## Task to carry out
For every line of the records below that holds "mapOpen", add one. Give only the final total.

## Collected data entries
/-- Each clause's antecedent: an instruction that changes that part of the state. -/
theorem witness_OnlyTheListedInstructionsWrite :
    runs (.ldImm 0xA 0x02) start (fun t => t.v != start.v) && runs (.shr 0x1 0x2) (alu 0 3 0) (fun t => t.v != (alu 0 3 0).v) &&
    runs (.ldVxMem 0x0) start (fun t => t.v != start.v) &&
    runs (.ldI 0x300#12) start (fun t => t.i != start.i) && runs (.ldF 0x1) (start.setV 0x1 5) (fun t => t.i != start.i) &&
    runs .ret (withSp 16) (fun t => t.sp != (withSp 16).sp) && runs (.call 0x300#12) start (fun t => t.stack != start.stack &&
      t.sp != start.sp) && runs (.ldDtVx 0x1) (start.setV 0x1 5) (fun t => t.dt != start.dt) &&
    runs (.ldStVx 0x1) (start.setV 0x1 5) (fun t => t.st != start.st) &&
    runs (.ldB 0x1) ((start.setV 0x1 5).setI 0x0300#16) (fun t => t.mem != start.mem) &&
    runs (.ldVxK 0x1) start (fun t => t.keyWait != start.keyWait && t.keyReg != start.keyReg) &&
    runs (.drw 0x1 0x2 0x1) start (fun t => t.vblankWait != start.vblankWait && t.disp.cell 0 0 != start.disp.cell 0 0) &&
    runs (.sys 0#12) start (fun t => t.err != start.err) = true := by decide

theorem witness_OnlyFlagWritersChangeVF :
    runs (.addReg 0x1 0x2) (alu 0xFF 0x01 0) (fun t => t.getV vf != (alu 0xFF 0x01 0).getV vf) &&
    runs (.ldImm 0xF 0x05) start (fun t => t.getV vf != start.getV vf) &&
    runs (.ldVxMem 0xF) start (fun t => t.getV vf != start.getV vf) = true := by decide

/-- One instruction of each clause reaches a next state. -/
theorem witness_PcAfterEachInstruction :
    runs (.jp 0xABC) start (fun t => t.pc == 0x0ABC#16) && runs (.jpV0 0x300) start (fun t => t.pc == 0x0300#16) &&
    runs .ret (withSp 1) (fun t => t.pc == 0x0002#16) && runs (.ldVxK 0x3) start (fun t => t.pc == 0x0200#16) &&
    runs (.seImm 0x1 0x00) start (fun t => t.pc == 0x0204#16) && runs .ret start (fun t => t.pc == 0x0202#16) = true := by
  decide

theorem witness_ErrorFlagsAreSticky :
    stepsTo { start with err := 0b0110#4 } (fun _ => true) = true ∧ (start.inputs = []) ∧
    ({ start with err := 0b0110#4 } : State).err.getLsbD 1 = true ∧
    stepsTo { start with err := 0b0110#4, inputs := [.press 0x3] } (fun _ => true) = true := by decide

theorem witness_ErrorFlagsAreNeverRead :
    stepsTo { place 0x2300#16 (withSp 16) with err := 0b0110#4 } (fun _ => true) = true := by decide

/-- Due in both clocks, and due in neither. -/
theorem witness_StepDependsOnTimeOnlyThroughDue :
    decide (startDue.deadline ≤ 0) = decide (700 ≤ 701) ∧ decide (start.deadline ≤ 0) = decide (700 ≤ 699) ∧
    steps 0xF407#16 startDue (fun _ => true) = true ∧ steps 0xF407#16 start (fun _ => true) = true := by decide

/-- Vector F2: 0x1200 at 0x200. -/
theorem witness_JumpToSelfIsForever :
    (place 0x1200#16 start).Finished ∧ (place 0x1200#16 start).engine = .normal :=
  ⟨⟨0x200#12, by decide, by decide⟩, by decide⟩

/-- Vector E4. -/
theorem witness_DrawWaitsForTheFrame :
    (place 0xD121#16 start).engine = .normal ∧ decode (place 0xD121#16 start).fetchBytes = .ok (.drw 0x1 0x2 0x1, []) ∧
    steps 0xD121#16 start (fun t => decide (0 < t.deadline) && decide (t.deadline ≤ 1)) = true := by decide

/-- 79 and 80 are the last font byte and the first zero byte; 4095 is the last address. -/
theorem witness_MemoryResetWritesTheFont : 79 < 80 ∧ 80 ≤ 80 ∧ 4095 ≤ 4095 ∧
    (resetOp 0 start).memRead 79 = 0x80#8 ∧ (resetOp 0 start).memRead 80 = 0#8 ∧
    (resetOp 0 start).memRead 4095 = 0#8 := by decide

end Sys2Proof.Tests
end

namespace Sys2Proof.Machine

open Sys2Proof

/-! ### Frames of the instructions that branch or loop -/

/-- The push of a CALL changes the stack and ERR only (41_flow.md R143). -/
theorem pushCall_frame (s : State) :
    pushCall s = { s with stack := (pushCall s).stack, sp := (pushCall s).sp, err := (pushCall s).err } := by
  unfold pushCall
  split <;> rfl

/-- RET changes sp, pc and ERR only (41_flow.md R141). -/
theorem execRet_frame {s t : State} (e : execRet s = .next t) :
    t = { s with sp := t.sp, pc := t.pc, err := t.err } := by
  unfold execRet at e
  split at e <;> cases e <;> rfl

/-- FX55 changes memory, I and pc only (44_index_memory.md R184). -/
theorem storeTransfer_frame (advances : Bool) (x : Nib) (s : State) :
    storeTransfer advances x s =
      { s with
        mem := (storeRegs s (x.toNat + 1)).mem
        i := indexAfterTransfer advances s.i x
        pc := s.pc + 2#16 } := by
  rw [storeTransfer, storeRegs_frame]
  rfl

--

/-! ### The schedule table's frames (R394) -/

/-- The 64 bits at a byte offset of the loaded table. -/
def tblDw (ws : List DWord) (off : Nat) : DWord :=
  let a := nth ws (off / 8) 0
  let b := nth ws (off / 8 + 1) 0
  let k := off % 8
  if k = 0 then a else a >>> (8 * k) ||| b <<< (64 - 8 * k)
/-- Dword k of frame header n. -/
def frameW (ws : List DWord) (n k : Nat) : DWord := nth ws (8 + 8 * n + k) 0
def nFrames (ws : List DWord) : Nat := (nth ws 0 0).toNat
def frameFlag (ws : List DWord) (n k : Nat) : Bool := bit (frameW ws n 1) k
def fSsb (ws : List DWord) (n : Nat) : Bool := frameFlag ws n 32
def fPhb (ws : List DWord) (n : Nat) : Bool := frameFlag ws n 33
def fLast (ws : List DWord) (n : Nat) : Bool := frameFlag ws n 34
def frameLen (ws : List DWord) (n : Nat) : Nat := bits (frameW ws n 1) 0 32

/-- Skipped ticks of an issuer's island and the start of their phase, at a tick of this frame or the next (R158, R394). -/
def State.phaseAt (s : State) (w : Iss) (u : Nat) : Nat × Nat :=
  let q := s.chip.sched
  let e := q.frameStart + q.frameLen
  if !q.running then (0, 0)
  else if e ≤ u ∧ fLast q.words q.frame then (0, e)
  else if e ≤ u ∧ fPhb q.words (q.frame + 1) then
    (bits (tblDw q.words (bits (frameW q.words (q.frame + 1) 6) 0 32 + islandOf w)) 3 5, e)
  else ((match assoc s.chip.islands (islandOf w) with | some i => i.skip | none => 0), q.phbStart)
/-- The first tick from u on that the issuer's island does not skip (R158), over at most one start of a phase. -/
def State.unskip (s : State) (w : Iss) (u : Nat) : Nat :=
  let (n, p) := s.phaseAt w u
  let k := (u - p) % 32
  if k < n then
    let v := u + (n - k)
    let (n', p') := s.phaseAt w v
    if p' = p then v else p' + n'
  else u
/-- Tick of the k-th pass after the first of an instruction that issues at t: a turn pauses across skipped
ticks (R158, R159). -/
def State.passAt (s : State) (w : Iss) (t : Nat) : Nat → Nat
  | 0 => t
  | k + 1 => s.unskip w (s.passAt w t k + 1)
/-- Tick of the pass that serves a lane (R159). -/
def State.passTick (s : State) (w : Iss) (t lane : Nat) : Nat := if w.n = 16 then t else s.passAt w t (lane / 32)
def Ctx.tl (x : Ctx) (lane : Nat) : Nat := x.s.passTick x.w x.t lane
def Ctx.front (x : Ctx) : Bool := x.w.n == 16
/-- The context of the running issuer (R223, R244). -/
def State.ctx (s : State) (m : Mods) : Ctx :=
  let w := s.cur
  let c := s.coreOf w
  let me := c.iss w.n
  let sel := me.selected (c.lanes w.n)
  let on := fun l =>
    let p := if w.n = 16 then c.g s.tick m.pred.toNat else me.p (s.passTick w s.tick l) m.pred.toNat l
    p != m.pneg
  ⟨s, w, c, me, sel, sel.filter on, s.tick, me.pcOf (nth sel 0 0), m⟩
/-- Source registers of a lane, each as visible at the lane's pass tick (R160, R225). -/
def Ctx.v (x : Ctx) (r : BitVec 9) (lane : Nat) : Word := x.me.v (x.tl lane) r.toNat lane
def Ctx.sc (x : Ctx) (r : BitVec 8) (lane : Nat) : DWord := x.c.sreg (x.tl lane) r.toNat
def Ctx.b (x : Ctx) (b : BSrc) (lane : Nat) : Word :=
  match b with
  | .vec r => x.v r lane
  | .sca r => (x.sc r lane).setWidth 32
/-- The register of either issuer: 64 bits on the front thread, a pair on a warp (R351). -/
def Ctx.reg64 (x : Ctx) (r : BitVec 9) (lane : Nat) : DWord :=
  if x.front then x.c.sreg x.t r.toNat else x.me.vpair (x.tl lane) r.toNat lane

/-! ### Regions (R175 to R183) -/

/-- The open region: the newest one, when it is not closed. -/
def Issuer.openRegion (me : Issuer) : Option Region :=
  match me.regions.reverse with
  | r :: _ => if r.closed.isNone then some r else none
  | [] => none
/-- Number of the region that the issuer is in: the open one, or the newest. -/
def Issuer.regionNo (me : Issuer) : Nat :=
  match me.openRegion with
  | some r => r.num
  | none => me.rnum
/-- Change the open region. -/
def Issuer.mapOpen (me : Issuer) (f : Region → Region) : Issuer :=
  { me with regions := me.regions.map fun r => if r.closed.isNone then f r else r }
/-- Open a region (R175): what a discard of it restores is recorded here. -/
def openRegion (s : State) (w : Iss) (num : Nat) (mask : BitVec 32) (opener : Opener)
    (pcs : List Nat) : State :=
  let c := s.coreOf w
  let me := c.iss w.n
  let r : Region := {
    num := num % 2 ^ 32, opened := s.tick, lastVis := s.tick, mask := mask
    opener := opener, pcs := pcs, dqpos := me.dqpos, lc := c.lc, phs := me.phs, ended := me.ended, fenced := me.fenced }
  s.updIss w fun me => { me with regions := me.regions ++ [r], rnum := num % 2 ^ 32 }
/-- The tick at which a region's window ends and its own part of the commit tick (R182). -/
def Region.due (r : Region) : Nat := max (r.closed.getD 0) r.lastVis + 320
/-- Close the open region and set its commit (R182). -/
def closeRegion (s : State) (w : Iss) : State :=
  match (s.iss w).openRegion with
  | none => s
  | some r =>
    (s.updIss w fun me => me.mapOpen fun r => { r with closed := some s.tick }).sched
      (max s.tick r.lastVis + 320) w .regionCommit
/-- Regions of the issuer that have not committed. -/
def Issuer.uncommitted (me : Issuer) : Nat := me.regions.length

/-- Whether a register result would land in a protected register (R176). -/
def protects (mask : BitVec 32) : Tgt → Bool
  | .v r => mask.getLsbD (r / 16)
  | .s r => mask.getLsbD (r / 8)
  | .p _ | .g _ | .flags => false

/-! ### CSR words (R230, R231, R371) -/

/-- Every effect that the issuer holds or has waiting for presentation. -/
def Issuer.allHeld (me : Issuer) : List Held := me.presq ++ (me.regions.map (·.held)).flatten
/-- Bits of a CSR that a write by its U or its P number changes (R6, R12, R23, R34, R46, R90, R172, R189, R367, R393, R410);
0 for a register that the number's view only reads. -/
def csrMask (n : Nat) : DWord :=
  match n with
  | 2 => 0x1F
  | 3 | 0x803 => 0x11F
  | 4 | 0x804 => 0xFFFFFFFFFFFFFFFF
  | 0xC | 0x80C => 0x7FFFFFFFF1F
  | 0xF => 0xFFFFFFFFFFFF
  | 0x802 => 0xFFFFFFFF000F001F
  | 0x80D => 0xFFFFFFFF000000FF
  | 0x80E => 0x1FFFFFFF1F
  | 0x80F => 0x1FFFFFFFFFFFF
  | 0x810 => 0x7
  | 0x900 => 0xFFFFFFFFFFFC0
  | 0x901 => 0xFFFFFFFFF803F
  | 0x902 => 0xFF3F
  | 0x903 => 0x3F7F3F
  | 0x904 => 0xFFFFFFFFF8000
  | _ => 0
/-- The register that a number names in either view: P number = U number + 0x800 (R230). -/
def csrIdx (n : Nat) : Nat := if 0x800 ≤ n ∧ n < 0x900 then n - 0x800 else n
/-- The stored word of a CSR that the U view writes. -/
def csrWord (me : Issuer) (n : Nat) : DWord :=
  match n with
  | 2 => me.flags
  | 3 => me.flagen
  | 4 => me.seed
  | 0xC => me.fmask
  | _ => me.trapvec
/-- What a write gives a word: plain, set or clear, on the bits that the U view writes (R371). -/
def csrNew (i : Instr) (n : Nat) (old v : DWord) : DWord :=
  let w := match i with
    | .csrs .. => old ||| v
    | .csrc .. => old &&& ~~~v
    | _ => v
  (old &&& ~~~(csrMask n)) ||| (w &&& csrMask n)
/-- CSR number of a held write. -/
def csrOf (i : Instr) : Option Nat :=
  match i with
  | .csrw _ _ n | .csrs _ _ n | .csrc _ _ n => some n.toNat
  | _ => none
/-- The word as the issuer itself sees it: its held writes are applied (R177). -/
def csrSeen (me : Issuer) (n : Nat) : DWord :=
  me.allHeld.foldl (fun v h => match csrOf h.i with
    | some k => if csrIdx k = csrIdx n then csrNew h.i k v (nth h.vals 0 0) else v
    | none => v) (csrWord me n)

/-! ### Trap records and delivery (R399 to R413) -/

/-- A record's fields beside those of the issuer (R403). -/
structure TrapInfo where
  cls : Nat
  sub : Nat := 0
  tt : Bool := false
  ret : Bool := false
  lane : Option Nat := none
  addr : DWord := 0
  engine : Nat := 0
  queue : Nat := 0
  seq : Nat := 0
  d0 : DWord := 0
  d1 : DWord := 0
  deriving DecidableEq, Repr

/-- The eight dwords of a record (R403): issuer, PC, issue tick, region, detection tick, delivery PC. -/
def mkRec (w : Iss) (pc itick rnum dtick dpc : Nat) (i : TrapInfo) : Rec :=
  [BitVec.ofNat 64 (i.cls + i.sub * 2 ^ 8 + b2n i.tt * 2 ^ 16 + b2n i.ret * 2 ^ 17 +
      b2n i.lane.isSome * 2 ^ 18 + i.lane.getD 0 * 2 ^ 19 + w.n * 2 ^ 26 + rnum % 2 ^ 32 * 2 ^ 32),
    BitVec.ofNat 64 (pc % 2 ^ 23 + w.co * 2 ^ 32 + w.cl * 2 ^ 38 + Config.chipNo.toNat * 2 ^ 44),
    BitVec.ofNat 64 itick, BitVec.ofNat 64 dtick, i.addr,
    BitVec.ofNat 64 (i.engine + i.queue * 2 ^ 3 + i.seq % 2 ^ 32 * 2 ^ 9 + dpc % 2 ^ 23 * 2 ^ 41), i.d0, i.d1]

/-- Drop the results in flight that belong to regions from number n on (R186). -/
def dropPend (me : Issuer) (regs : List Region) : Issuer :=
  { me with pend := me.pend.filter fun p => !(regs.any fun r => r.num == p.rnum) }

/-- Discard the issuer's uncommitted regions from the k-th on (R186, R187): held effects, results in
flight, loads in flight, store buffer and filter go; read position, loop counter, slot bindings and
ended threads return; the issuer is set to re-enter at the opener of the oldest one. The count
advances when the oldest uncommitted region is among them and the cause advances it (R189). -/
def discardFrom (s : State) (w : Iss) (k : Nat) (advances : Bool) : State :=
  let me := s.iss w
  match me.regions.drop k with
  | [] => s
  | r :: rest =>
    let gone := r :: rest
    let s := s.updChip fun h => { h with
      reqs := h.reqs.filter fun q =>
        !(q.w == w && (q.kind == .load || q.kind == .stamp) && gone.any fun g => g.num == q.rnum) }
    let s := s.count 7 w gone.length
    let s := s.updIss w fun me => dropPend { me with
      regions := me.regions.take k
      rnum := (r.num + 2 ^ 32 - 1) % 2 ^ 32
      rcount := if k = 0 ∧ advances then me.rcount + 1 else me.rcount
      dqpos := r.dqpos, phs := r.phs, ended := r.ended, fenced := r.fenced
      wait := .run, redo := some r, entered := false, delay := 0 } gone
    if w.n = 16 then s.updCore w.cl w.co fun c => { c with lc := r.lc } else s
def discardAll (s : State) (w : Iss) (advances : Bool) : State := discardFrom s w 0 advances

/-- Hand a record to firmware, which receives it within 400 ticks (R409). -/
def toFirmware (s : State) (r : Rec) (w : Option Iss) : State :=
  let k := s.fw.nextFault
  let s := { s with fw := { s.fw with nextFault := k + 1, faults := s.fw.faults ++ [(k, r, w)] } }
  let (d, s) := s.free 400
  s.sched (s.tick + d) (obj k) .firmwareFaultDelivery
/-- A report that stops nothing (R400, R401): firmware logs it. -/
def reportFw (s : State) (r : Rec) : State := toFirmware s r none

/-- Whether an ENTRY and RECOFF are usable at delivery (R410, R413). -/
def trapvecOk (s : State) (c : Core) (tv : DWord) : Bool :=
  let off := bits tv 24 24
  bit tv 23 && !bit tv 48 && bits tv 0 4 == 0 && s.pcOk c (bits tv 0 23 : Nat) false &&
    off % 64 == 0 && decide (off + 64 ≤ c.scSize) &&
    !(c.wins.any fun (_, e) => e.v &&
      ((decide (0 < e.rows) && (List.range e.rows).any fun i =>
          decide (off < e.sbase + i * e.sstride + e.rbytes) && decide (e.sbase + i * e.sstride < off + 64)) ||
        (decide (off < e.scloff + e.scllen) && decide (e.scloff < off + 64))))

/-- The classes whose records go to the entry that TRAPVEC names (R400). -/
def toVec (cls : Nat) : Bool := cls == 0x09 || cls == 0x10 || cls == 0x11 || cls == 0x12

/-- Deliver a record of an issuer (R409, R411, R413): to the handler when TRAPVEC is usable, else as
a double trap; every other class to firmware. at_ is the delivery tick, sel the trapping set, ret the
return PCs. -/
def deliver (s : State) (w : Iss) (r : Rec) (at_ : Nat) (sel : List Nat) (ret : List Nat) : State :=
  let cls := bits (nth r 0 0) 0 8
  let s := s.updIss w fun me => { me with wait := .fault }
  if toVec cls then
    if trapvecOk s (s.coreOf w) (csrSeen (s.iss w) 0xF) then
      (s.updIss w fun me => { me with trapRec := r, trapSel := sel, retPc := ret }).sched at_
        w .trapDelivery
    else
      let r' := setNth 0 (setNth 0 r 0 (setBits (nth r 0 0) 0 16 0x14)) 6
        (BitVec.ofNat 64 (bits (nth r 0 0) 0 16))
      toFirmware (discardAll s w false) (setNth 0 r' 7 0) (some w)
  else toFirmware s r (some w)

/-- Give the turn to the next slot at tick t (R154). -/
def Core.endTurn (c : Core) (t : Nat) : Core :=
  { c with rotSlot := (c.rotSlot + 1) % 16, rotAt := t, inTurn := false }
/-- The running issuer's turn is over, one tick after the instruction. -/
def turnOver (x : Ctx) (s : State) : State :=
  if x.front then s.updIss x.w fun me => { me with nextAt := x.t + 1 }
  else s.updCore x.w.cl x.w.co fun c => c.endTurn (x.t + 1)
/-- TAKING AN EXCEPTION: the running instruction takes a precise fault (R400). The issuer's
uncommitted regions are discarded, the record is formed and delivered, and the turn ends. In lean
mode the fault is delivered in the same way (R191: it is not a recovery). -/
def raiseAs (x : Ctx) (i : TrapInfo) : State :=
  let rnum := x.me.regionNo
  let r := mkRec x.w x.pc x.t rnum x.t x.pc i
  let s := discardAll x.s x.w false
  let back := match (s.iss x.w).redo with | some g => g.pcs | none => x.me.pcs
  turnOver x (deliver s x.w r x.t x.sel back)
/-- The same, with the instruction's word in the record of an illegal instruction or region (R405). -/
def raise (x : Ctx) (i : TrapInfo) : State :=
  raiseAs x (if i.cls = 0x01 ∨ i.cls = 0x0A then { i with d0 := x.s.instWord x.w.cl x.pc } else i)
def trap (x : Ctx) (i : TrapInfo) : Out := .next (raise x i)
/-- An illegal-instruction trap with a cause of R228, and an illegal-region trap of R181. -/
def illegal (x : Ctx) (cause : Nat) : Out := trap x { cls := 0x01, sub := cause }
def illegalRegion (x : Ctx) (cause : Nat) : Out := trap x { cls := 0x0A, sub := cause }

## Solution to this task
2